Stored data
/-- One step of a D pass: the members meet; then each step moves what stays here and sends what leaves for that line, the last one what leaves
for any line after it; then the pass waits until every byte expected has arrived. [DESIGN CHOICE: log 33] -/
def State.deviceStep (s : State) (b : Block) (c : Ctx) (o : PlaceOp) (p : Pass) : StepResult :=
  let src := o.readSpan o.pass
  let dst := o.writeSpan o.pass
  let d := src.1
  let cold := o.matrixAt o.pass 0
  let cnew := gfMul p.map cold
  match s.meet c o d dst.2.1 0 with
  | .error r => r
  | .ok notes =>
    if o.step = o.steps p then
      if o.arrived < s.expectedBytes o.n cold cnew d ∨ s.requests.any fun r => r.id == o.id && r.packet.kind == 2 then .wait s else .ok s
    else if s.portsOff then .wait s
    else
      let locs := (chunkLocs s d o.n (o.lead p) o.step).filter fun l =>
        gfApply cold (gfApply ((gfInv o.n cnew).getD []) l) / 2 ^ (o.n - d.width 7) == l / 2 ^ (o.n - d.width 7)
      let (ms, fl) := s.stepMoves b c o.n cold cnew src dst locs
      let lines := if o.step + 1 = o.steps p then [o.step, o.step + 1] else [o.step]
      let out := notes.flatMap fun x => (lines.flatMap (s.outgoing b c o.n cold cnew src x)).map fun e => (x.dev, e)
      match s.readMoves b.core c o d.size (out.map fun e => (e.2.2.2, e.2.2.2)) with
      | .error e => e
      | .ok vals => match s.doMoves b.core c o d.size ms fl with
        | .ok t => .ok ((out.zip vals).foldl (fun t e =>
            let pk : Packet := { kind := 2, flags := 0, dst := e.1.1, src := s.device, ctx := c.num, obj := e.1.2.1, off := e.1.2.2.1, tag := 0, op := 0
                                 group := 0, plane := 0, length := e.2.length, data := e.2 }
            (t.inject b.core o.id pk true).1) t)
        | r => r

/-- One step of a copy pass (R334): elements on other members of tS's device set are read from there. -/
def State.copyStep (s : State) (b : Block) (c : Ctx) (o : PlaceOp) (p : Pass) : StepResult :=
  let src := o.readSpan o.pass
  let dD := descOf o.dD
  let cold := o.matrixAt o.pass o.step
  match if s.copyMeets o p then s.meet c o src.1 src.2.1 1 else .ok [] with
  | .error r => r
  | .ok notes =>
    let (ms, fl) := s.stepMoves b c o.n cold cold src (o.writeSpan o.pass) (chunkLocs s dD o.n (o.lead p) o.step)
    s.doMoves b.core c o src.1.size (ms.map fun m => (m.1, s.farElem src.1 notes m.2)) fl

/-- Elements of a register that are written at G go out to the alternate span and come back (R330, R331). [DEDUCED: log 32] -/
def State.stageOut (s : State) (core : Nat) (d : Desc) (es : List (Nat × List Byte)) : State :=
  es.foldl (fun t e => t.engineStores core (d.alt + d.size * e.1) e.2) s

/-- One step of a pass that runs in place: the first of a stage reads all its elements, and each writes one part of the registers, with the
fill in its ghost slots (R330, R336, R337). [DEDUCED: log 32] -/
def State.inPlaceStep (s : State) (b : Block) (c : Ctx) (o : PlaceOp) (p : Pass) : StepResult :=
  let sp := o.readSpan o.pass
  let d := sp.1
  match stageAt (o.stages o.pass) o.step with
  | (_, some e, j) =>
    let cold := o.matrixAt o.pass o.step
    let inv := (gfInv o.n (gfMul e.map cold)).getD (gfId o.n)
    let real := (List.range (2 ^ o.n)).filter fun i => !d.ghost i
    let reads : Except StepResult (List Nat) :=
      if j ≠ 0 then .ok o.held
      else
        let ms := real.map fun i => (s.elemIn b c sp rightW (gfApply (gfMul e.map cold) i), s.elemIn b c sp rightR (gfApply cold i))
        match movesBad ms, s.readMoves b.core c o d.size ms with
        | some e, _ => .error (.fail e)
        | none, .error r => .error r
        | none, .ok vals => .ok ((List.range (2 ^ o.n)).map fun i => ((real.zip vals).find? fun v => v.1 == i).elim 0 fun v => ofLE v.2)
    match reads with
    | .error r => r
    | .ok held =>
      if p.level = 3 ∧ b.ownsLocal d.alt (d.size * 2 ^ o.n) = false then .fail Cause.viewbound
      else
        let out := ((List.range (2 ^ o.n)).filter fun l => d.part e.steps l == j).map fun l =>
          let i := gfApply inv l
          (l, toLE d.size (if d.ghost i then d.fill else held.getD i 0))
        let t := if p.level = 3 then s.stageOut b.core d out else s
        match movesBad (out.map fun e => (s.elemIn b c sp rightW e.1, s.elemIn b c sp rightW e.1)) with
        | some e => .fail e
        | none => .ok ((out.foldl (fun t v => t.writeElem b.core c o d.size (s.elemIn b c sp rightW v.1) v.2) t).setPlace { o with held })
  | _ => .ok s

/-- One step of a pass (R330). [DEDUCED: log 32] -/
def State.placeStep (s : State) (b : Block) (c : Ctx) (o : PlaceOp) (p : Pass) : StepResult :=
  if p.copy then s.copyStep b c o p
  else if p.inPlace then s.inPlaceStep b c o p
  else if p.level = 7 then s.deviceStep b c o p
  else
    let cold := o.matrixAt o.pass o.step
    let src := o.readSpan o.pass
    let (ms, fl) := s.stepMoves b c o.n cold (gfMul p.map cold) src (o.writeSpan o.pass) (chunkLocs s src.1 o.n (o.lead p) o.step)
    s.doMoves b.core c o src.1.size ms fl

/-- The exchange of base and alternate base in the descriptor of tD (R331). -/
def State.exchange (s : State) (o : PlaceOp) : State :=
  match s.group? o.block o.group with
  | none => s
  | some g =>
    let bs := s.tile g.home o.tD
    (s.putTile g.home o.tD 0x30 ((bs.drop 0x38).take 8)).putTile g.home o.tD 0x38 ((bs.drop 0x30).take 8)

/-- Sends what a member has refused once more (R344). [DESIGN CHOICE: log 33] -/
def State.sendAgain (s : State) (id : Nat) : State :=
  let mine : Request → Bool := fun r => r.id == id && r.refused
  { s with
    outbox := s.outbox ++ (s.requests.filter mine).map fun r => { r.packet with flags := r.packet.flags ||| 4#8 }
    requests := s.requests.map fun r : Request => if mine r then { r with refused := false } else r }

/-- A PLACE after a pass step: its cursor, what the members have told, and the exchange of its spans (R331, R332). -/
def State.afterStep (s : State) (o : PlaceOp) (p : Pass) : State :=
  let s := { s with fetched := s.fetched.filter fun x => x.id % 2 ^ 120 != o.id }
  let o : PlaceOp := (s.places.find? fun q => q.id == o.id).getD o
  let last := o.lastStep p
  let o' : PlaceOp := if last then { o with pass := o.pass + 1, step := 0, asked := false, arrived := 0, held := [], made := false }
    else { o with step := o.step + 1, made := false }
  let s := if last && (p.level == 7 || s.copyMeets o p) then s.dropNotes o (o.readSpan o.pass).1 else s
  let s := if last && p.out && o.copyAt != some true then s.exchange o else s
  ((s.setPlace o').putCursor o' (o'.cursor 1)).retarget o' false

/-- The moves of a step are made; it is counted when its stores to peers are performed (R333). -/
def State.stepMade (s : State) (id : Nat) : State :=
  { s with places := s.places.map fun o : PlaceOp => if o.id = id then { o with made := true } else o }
* * *
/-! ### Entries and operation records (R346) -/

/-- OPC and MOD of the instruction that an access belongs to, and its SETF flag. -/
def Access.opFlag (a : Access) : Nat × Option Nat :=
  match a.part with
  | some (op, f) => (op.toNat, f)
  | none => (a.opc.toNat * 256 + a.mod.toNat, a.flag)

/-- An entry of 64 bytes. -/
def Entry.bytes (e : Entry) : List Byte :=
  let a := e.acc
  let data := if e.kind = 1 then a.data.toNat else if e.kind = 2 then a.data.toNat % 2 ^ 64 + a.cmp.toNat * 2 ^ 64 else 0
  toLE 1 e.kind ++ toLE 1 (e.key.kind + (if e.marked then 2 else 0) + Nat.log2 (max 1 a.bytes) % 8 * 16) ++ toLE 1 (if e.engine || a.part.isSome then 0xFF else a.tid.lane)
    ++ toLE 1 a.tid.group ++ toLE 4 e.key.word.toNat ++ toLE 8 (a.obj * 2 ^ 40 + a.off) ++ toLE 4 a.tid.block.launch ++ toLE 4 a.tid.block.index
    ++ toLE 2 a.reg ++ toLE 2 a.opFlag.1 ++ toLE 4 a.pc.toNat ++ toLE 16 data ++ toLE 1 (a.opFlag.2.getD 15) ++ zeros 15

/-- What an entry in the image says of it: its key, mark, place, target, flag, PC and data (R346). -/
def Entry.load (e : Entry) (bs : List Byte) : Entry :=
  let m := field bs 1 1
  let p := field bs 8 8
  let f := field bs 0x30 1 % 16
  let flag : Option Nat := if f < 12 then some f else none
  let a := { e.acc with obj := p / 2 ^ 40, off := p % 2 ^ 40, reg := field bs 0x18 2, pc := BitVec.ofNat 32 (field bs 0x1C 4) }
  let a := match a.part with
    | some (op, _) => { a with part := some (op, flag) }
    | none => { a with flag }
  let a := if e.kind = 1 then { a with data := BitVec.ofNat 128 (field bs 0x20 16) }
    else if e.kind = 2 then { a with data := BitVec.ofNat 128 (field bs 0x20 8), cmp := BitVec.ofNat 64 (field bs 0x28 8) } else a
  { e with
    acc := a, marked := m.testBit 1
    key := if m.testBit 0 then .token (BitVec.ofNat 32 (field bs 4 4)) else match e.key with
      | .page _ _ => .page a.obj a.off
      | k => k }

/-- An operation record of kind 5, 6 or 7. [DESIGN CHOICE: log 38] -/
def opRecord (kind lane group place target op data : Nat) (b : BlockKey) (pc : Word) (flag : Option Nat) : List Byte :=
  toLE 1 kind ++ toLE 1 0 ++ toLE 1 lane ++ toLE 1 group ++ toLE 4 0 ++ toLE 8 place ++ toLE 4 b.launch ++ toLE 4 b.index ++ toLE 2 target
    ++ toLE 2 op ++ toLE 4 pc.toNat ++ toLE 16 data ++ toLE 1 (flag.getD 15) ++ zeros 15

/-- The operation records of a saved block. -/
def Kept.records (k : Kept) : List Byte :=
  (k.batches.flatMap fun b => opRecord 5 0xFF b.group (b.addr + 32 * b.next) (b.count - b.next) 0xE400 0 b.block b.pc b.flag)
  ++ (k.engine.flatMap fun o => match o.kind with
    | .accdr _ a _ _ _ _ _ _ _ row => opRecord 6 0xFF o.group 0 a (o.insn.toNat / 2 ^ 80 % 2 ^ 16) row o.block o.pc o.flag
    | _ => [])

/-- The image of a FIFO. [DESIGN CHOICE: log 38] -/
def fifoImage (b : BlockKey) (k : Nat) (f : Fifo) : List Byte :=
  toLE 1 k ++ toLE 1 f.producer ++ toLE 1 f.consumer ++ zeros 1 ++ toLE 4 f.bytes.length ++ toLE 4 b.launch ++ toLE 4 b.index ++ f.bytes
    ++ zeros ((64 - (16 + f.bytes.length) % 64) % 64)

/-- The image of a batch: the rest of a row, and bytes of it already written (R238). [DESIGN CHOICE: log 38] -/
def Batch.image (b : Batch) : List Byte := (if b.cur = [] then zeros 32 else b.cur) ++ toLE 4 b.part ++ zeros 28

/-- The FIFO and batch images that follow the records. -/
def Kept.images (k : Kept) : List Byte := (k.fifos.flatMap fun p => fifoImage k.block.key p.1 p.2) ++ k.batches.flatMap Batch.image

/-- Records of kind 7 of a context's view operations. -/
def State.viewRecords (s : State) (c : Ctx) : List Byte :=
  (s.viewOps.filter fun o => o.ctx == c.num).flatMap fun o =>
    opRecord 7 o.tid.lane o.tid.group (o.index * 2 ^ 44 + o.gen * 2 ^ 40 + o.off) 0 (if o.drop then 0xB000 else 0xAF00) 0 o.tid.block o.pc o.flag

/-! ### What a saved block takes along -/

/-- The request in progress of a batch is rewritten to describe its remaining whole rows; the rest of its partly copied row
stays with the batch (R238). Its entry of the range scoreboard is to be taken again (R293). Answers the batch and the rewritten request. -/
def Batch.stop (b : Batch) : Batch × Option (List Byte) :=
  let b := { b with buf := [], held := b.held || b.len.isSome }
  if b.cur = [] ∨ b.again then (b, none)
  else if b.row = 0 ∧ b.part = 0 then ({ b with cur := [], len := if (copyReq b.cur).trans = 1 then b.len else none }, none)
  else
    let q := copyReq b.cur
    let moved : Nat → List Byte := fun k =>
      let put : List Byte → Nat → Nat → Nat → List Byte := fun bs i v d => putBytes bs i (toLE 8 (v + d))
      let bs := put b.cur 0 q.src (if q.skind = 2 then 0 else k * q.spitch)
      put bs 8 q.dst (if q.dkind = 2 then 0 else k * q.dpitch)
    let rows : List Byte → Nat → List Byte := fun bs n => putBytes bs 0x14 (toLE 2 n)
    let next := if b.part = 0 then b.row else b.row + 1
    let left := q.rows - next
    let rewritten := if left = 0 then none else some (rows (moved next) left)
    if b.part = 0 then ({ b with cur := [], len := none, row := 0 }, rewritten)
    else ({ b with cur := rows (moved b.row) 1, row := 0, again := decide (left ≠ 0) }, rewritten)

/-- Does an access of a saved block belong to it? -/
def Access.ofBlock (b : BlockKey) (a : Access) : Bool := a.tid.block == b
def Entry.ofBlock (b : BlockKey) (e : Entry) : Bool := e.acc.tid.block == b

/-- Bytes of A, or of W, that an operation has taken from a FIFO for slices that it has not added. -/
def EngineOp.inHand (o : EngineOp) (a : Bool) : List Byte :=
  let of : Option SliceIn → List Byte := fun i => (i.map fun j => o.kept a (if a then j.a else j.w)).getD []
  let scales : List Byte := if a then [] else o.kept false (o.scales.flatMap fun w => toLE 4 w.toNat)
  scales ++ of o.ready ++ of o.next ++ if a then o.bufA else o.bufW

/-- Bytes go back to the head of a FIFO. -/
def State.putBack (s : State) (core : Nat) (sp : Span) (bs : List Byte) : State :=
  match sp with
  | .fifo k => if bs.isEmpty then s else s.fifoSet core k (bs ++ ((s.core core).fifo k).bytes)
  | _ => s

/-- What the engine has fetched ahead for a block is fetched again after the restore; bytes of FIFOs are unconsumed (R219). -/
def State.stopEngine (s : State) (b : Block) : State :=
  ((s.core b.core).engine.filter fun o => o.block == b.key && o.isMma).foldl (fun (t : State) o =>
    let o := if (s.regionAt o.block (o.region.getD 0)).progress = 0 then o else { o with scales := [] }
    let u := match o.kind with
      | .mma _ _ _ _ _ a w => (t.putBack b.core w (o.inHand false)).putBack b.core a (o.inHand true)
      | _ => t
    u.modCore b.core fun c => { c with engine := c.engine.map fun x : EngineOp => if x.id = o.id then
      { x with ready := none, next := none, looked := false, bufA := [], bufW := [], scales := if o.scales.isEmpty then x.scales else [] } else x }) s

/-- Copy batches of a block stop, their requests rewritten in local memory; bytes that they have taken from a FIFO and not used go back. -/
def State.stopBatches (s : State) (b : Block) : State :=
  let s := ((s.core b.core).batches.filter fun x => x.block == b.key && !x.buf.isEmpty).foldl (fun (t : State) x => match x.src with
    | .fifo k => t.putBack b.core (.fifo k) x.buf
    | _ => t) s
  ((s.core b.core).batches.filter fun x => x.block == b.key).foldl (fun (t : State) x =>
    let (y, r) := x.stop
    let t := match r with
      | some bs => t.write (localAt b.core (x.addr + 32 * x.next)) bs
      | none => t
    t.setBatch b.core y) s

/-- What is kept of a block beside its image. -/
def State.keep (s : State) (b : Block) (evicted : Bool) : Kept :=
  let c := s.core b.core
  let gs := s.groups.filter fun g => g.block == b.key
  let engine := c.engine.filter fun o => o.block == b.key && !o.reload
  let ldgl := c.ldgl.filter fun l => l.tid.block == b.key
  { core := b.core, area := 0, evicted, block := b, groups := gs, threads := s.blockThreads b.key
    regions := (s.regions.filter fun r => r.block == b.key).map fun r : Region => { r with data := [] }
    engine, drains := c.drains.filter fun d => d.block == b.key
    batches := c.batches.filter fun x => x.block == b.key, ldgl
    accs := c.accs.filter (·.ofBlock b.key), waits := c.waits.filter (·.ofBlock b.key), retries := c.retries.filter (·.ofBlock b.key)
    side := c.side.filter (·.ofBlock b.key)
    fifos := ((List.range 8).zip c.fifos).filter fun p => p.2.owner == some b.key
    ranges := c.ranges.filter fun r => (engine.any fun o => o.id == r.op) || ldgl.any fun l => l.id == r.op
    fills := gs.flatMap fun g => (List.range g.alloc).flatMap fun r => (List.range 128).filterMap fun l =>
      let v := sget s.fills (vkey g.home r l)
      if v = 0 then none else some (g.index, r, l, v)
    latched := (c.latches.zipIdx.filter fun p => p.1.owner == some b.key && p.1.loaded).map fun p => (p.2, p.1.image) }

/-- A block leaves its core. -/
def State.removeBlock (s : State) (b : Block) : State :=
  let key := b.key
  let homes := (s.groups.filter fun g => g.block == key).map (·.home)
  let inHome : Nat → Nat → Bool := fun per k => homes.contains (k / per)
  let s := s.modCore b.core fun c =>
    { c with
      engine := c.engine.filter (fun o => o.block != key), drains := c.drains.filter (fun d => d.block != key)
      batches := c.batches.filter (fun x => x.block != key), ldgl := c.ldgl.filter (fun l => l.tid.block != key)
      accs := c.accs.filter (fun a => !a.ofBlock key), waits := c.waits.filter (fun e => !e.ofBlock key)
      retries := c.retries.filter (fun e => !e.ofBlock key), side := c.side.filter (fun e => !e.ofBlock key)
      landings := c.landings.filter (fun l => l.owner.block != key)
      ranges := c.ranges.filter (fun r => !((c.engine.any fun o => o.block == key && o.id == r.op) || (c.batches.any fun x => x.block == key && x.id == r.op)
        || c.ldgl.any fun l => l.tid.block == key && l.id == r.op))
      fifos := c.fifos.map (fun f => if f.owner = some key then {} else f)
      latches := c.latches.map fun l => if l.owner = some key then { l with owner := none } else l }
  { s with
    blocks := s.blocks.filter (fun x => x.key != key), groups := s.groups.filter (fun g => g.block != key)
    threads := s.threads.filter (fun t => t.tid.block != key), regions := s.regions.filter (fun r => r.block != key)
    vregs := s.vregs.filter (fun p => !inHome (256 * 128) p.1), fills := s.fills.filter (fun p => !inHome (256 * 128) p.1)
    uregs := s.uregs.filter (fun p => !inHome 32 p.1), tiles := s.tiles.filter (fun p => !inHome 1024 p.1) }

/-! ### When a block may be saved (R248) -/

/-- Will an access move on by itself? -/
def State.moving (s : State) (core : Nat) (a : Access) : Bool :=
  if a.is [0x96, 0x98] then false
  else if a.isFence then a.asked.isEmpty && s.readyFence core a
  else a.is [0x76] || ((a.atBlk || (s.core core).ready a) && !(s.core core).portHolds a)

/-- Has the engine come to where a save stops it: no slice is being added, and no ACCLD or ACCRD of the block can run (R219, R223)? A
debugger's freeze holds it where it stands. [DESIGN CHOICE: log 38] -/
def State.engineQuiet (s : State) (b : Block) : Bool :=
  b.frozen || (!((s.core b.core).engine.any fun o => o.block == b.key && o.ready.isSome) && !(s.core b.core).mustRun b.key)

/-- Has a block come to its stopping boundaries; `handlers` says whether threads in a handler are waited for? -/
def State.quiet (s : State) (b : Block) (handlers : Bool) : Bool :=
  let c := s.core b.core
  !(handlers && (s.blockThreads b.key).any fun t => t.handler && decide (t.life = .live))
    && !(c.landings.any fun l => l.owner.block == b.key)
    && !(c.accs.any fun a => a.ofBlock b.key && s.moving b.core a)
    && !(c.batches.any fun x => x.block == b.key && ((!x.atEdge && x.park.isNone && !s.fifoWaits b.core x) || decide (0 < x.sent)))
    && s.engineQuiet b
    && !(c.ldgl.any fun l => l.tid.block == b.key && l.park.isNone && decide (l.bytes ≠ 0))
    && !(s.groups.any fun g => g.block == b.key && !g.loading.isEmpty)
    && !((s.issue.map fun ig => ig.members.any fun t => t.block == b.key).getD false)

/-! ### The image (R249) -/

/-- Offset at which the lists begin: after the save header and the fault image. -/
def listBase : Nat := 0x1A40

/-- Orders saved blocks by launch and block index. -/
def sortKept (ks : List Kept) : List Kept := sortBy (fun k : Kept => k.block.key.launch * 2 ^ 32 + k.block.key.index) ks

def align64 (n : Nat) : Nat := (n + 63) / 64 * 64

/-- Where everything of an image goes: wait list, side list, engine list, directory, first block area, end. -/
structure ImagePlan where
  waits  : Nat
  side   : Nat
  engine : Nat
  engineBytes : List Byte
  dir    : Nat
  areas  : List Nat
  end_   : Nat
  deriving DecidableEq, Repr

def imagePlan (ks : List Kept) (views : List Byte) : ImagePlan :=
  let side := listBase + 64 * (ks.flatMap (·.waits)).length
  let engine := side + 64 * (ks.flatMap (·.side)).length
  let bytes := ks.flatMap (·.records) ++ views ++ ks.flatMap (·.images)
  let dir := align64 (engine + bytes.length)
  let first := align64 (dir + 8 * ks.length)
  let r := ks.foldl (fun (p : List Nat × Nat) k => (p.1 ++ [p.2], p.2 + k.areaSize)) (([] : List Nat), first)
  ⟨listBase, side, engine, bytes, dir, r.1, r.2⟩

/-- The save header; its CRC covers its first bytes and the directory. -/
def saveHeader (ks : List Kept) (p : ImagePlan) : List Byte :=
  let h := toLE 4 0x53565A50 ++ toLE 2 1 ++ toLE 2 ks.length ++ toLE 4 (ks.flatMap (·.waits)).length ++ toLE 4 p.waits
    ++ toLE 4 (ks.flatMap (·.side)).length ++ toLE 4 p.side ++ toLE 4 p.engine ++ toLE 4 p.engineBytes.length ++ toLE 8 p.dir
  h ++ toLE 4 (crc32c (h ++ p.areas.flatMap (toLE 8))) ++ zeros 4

- _Directions_
Using the records above, report each line that contains the word "BlockKey" by copying it.

- _Answer section_
def opRecord (kind lane group place target op data : Nat) (b : BlockKey) (pc : Word) (flag : Option Nat) : List Byte :=
def fifoImage (b : BlockKey) (k : Nat) (f : Fifo) : List Byte :=
def Access.ofBlock (b : BlockKey) (a : Access) : Bool := a.tid.block == b
def Entry.ofBlock (b : BlockKey) (e : Entry) : Bool := e.acc.tid.block == b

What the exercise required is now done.